The research partnership was announced in August 2018 following a push to reduce the decibels produced by flying vehicles – a transportation method expected to be made commercially available in select cities by 2023. Jayant Sirohi, associate professor in the Cockrell School’s Department of Aerospace Engineering and Engineering Mechanics, is the UT principal investigator for the project.

Chloe Johnson and Jayant Sirohi standing on cinder blocks working on a rotor

“Our end goal is for this data and technology to be used in an uberAIR taxi or similar UAV,” Johnson said. “Our advisor, Dr. Sirohi, always says it’s like five days of work and then two minutes of hold-your-breath excitement as you test your work. That’s the fun part of experimental research – you finally hit ‘go’ and see how everything runs, trusting yourself that you did everything right to prepare for that moment.”

Those two-minute segments of “hold-your-breath excitement” will provide the answers to solving our nation’s heavy congestion issues in major metropolises. A trip south of the river in Austin, for example, could be a mere 10-minute flight, as opposed to the current hour or more we usually face while stuck in heavy traffic.

As Sirohi’s team sifts through their daily data, working to solve traffic congestion issues, reduce the use of fossil fuels through electric vehicles and decrease the level of decibels produced from air transportation, Johnson said she’s excited for the future of urban air transportation.

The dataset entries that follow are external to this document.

/-- R364: a standby that sees neither heartbeats nor PAIR_ALIVE_IN for 248 µs takes over, where it is ready or `pair.ctrl` bit 1 allows it.
R366, R369: the unit that takes over drives OWN_OUT high, the one that has yielded drives it low, each once and as
a line of the reference output starts or the time for it has passed (`Dev.switchDue`). R370: after
`pair.boot_wait_ms` without a heartbeat a unit becomes active, or standby where the pin is alive and `pair.role` prefers the other. R363:
at a boundary a complete snapshot is taken and, where the unit's digest is then the snapshot's, ends the resynchronisation, else counts as failed; one older than 15 heats is not applied, and slot data that
was asked for is written and its slot is Complete. The mode Takeover is entered at once (log entry 54). -/
def Obligations.StandbyTakesOverAndStarts : Prop :=
  ∀ (s : State) (t : Nat), s.dev.Calm →
    (s.dev.pairOn = true → s.dev.pair.role = .standby → s.dev.pwr.mode = .standby ∨ s.dev.pwr.mode = .changeover →
        s.dev.hbSeen (s.now t).abs = false →
        s.dev.aliveSeen (s.now t).abs = false → (s.dev.pair.ready || bit (s.dev.cn P.pair_ctrl 0) 1) = true → s.dev.pwr.bankAt = none →
      Reaches s (.takeoverDetect t) (fun u =>
        u.dev.pair.role = .takeover ∧ u.dev.pwr.mode = .takeover ∧ u.dev.pair.detect = some ((s.now t).abs, 1, s.dev.pair.ready) ∧
        u.dev.pair.switched = none ∧ u.dev.pair.ownOut = s.dev.pair.ownOut ∧ u.mem = s.mem ∧ u.pending = s.pending ∧
        u.dev.par.committed = s.dev.par.committed)) ∧
    (s.dev.pairOn = true → s.dev.pair.role = .standby → s.dev.pair.ready = false → bit (s.dev.cn P.pair_ctrl 0) 1 = false →
      Answers s (.takeoverDetect t) t s.dm.dev) ∧
    (∀ x, s.dev.pair.switched = none → s.dev.pair.role = .takeover → s.dev.pair.detect = some x →
        s.dev.switchDue (s.now t).abs x.1 = true →
      Reaches s (.ownOutSwitch t) (fun u =>
        u.dev.pair.ownOut = (!s.dev.pair.expired && !s.dev.pair.forcedLow) ∧ u.dev.pair.switched = some (s.now t).abs ∧
        u.dev.pair.role = .takeover ∧ u.mem = s.mem ∧ u.dev.par.committed = s.dev.par.committed)) ∧
    (∀ h e, s.dev.pair.switched = none → s.dev.pair.role = .active → s.dev.pair.yieldTo = some (h, e) → h ≤ s.tb.heat.toNat →
        s.dev.switchDue (s.now t).abs (h * heatCycles) = true →
      Reaches s (.ownOutSwitch t) (fun u =>
        u.dev.pair.ownOut = false ∧ u.dev.pair.switched = some (s.now t).abs ∧ u.dev.pair.role = .active ∧ u.mem = s.mem ∧
        u.dev.par.committed = s.dev.par.committed)) ∧
    (∀ w, s.dev.pair.bootWait = some w → w + s.dev.cn P.pair_boot_wait_ms 0 * 800000 ≤ (s.now t).abs →
      Reaches s (.pairBootWaitEnd t) (fun u =>
        u.dev.pair.bootWait = none ∧ u.mem = s.mem ∧ u.dev.par.committed = s.dev.par.committed ∧
        (if s.dev.aliveSeen (s.now t).abs = true ∧ b2n s.dev.pair.drag ≠ s.dev.cn P.pair_role 0 then
          u.dev.pair.role = .standby ∧ u.dev.pair.ownOut = false
         else u.dev.pair.role = .active ∧ u.dev.pair.ownOut = (!s.dev.pair.expired && !s.dev.pair.forcedLow)))) ∧
    (t ≠ 0 → t < heatCycles → Answers s (.snapshotApply t) t s.dm.dev) ∧
    (∀ p, s.dev.pair.snapIn = some p → p.bytes.length = p.total →
      (s.dev.pair.resync = none → (∀ q ∈ sections (p.bytes.length / 8 + 1) p.bytes, q.1 ≠ 8) →
        Answers s (.snapshotApply 0) 0 (s.dm.dev.onPair (fun q => { q with snapIn := none }))) ∧
      (s.dev.pair.resync = none →
        let x := (sections (p.bytes.length / 8 + 1) p.bytes).foldl (fun (x : DM) q => if q.1 = 8 then applySlot x q.2 else x)
          ⟨s.dm.dev.onPair (fun q => { q with snapIn := none }), s.mem⟩
        AnswersRam s (.snapshotApply 0) 0 x.dev x.mem) ∧
      (∀ f, s.dev.pair.resync = none → sections (p.bytes.length / 8 + 1) p.bytes = [(8, f)] →
        ∀ x, s.dev.buf (rd f 0 2) = some x →
          let m := slotWrites s.mem (x.slot (rd f 2 1)) (planeStart x.fmt x.height x.stride (rd f 3 1) + rd f 4 4) ((f.drop 12).take (rd f 8 4))
          AnswersRam s (.snapshotApply 0) 0
            ((s.dm.dev.onPair (fun q => { q with snapIn := none })).onBufSlot (rd f 0 2) (rd f 2 1) (fun y => { y with
              state := .complete, byUpload := false, seq := x.counter, writes := y.writes + 1
              upCrc := some (planesCrc m x (x.slot (rd f 2 1))) })) m) ∧
      (∀ r f, s.dev.pair.resync = some r → secOf (sections (p.bytes.length / 8 + 1) p.bytes) 0xFFFF = f → f.length = 16 →
        (∀ q ∈ sections (p.bytes.length / 8 + 1) p.bytes, q.1 ≠ 8) →
        (rd f 8 8 % 2 ^ 48 + 15 < s.tb.heat.toNat →
          Reaches s (.snapshotApply 0) (fun u =>
            u.dev.pair.snapIn = none ∧ u.dev.pair.resyncFails = s.dev.pair.resyncFails + 1 ∧ u.dev.pair.snapped = s.dev.pair.snapped ∧
            u.mem = s.mem ∧ u.dev.par.committed = s.dev.par.committed)) ∧
        (s.tb.heat.toNat ≤ rd f 8 8 % 2 ^ 48 + 15 →
          Reaches s (.snapshotApply 0) (fun u => ∃ d : Dev,
            (settle s.dm.dev ⟨d, s.mem⟩ (s.now 0)).dev = u.dev ∧ d.pair.snapIn = none ∧
            let x := s.dm.dev.snapTaken (s.now 0) (sections (p.bytes.length / 8 + 1) p.bytes)
            if x.configDigest.toNat = rd f 0 8 then d.pair.resync = none ∧ d.pair.resyncFails = 0 ∧ d.pair.snapped = true
            else d.pair.resyncFails = x.pair.resyncFails + 1))))
/-! ## Chapters 17 and 18: keys and update -/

“Mobility as we know it will be completely different in just a few years,” Johnson said. “I want this technology to be accessible to everybody. I will soon get to see that dream become a reality, and it’s exciting to know I’m playing a part in it.”

Johnson was recently selected by Aviation Week Network and the American Institute of Aeronautics and Astronautics (AIAA) for its 20 Twenties award program for 2020 for her work on the air taxi project.